THE SECRET SERVICE #1
Writer: Mark Millar
Artist: Dave Gibbons
Colorist: Angus McKie
Letterer: Dave Gibbons
MORE MILLAR-Y GOODNESS
Another setup story by Millar here, giving us a Bond-esque spy thriller with a few twists along the way that are pretty funny. The open starts with a spy saving a kidnapped Mark Hamill only to have a parachute malfunction get both killed after jumping off a cliff at the end of a bloody chase scene. The rest is about the family, sister and nephew, of another spy and his eventual decision on how to handle them. The mother is a deadbeat and the kid is a criminal despite some well shown and obvious talents and intelligence that the uncle sees in him, thus setting up the rest of the book.
Gibbons does a great job except for one thing, the mother never looks like the same person from panel to panel and the only way I was able to follow was her having different colors from all the other women. This wouldn’t be so much a problem if all the other characters didn’t manage to have a distinct and consistent look throughout the rest of the book. Despite that, the story is again interesting Millar work, making a twist on the typical and putting his style to it, though the family was more dysfunctional than necessary.
DEATH SENTENCE #1
Writer: Montynero
Artist: Mike Dowling
Letterer: Comicraft’s Jimmy Betancourt
BEST OF THE BOOK
Montynero has a very intriguing idea here, a disease that grants you super powers but kills you over the course of about six months. The story so far looks to focus on three sufferers; an artist for some sort of print work that quits when her boss is a dick before she has a chance to tell him of the disease, a musician going through more of the sex and drugs part than the rock n’ roll, and a celebrity horn-dog. Only the second one develops powers before the end of the issue by phasing through some cuffs to escape thugs trying to get money from him.

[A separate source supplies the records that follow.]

theorem lcBody_keeps {s0 t : State} (h : Keeps s0 t) (m : Mbx) (p : List Byte) : KeepsP s0 (lcBody m p t) := by
  unfold lcBody
  iterate 40 all_goals try first
    | with_reducible assumption
    | (lift_lets -underBinder; intro y)
    | with_reducible refine State.withApexMk_keeps ?_ rfl
    | with_reducible apply answer_keeps
    | (with_reducible apply State.runTransition_keeps <;> intros)
    | with_reducible apply State.failedAttempt_keeps
    | with_reducible apply State.draw_keeps
    | (with_reducible apply KeepsP.ite <;> intros)
    | with_reducible apply Keeps.ident
    | split
    | with_reducible apply KeepsP.snd

theorem execLcTransition_keeps {s0 t : State} (h : Keeps s0 t) (m : Mbx) : KeepsN s0 (execLcTransition m t) := by
  unfold execLcTransition
  iterate 40 all_goals try first
    | with_reducible assumption
    | (with_reducible apply mbxCommand_keeps <;> intros)
    | with_reducible apply lcBody_keeps
    | with_reducible refine KeepsN.next ?_

theorem challengeBody_keeps {s0 t : State} (h : Keeps s0 t) (p : List Byte) : KeepsP s0 (challengeBody p t) := by
  unfold challengeBody
  iterate 40 all_goals try first
    | with_reducible assumption
    | (lift_lets -underBinder; intro y; have _ : y.otp.lcCells = y.otp.lcCells := rfl)
    | with_reducible refine State.withApexMk_keeps ?_ rfl
    | with_reducible apply answer_keeps
    | with_reducible apply State.draw_keeps
    | (with_reducible apply KeepsP.ite <;> intros)
    | split
    | fail_if_no_progress with_reducible refine KeepsP.mk ?_
    | with_reducible refine KeepsP.of_eq (by with_reducible assumption) ?_

theorem execDbgChallenge_keeps {s0 t : State} (h : Keeps s0 t) (m : Mbx) : KeepsN s0 (execDbgChallenge m t) := by
  unfold execDbgChallenge
  iterate 40 all_goals try first
    | with_reducible assumption
    | (with_reducible apply mbxCommand_keeps <;> intros)
    | with_reducible apply challengeBody_keeps
    | with_reducible refine KeepsN.next ?_

theorem unlockBody_keeps {s0 t : State} (h : Keeps s0 t) (p : List Byte) : KeepsP s0 (unlockBody p t) := by
  unfold unlockBody
  iterate 40 all_goals try first
    | with_reducible assumption
    | (lift_lets -underBinder; intro y)
    | with_reducible refine State.withApexMk_keeps ?_ rfl
    | with_reducible apply answer_keeps
    | with_reducible apply State.refuseRequest_keeps
    | with_reducible apply State.failedAttempt_keeps
    | with_reducible apply State.raise_keeps
    | (with_reducible apply KeepsP.ite <;> intros)

theorem execDbgUnlock_keeps {s0 t : State} (h : Keeps s0 t) (m : Mbx) : KeepsN s0 (execDbgUnlock m t) := by
  unfold execDbgUnlock
  iterate 40 all_goals try first
    | with_reducible assumption
    | (with_reducible apply mbxCommand_keeps <;> intros)
    | with_reducible apply unlockBody_keeps
    | with_reducible refine KeepsN.next ?_

theorem extendBody_keeps {s0 t : State} (h : Keeps s0 t) (p : List Byte) : KeepsP s0 (extendBody p t) := by
  unfold extendBody
  iterate 40 all_goals try first
    | with_reducible assumption
    | (lift_lets -underBinder; intro y)
    | with_reducible apply answer_keeps
    | with_reducible apply State.measExtend_keeps
    | (with_reducible apply KeepsP.ite <;> intros)

theorem execMeasExtend_keeps {s0 t : State} (h : Keeps s0 t) (m : Mbx) : KeepsN s0 (execMeasExtend m t) := by
  unfold execMeasExtend
  iterate 40 all_goals try first
    | with_reducible assumption
    | (with_reducible apply mbxCommand_keeps <;> intros)
    | with_reducible apply extendBody_keeps
    | with_reducible refine KeepsN.next ?_

theorem measReadBody_keeps {s0 t : State} (h : Keeps s0 t) (p : List Byte) : KeepsP s0 (measReadBody p t) := by
  unfold measReadBody
  iterate 40 all_goals try first
    | with_reducible assumption
    | with_reducible apply answer_keeps
    | (with_reducible apply KeepsP.ite <;> intros)
    | fail_if_no_progress with_reducible refine KeepsP.mk ?_

theorem execMeasRead_keeps {s0 t : State} (h : Keeps s0 t) (m : Mbx) : KeepsN s0 (execMeasRead m t) := by
  unfold execMeasRead
  iterate 40 all_goals try first
    | with_reducible assumption
    | (with_reducible apply mbxCommand_keeps <;> intros)
    | with_reducible apply measReadBody_keeps
    | with_reducible refine KeepsN.next ?_

theorem alarmAckBody_keeps {s0 t : State} (h : Keeps s0 t) (p : List Byte) : KeepsP s0 (alarmAckBody p t) := by
  unfold alarmAckBody
  iterate 40 all_goals try first
    | with_reducible assumption
    | (lift_lets -underBinder; intro y; have _ : y.otp.lcCells = y.otp.lcCells := rfl)
    | with_reducible refine State.withApexMk_keeps ?_ rfl
    | with_reducible apply answer_keeps
    | (with_reducible apply KeepsP.ite <;> intros)

theorem execAlarmAck_keeps {s0 t : State} (h : Keeps s0 t) (m : Mbx) : KeepsN s0 (execAlarmAck m t) := by
  unfold execAlarmAck
  iterate 40 all_goals try first
    | with_reducible assumption
    | (with_reducible apply mbxCommand_keeps <;> intros)
    | with_reducible apply alarmAckBody_keeps
    | with_reducible refine KeepsN.next ?_

theorem secverBody_keeps {s0 t : State} (h : Keeps s0 t) (m : Mbx) (p : List Byte) : KeepsP s0 (secverBody m p t) := by
  unfold secverBody
  iterate 40 all_goals try first
    | with_reducible assumption
    | (lift_lets -underBinder; intro y)
    | with_reducible apply answer_keeps
    | with_reducible apply State.holdWrite_keeps
    | with_reducible apply State.withApex_keeps
    | (with_reducible apply KeepsP.ite <;> intros)
    | with_reducible exact rfl
    | split
    | fail_if_no_progress with_reducible refine KeepsP.mk ?_

theorem execSecverRaise_keeps {s0 t : State} (h : Keeps s0 t) (m : Mbx) : KeepsN s0 (execSecverRaise m t) := by
  unfold execSecverRaise
  iterate 40 all_goals try first
    | with_reducible assumption
    | (with_reducible apply mbxCommand_keeps <;> intros)
    | with_reducible apply secverBody_keeps
    | with_reducible refine KeepsN.next ?_

theorem sealBody_keeps {s0 t : State} (h : Keeps s0 t) (p : List Byte) : KeepsP s0 (sealBody p t) := by
  unfold sealBody
  iterate 40 all_goals try first
    | with_reducible assumption
    | (lift_lets -underBinder; intro y)
    | with_reducible apply answer_keeps
    | with_reducible apply State.sealBlob_keeps
    | (with_reducible apply KeepsP.ite <;> intros)
    | split
    | fail_if_no_progress with_reducible refine KeepsP.mk ?_
    | with_reducible refine KeepsP.of_eq (by with_reducible assumption) ?_

theorem execSeal_keeps {s0 t : State} (h : Keeps s0 t) (m : Mbx) : KeepsN s0 (execSeal m t) := by
  unfold execSeal
  iterate 40 all_goals try first
    | with_reducible assumption
    | (with_reducible apply mbxCommand_keeps <;> intros)
    | with_reducible apply sealBody_keeps
    | with_reducible refine KeepsN.next ?_

theorem unsealBody_keeps {s0 t : State} (h : Keeps s0 t) (p : List Byte) : KeepsP s0 (unsealBody p t) := by
  unfold unsealBody
  iterate 40 all_goals try first
    | with_reducible assumption
    | with_reducible apply answer_keeps
    | (with_reducible apply KeepsP.ite <;> intros)
    | split
    | fail_if_no_progress with_reducible refine KeepsP.mk ?_

theorem execUnseal_keeps {s0 t : State} (h : Keeps s0 t) (m : Mbx) : KeepsN s0 (execUnseal m t) := by
  unfold execUnseal
  iterate 40 all_goals try first
    | with_reducible assumption
    | (with_reducible apply mbxCommand_keeps <;> intros)
    | with_reducible apply unsealBody_keeps
    | with_reducible refine KeepsN.next ?_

Dowling’s work here is quite sketchy, but in a way that looks good for the finality that all the characters are going to have. In fact, the least sketchy segment is with the upbeat celebrity, so this may be an intended stylistic choice that really works. So far, I like the concept and I like potential of the characters, I’d pick up the next one.
BOTTOM LINE: If you like Millar
Then you should already have this book. If you aren’t a fan of Millar, well, the two stories of his here are toned down a bit from his previous works and of the other two, one has real potential to be fantastic and the other is crap. Unfortunately for the magazine, Rex Royd brought it down bad and I can really only give this a 2 out of 5. The other three stories are worth a read and most of the articles were worthwhile, but a few low points really bring down the quality of the rest.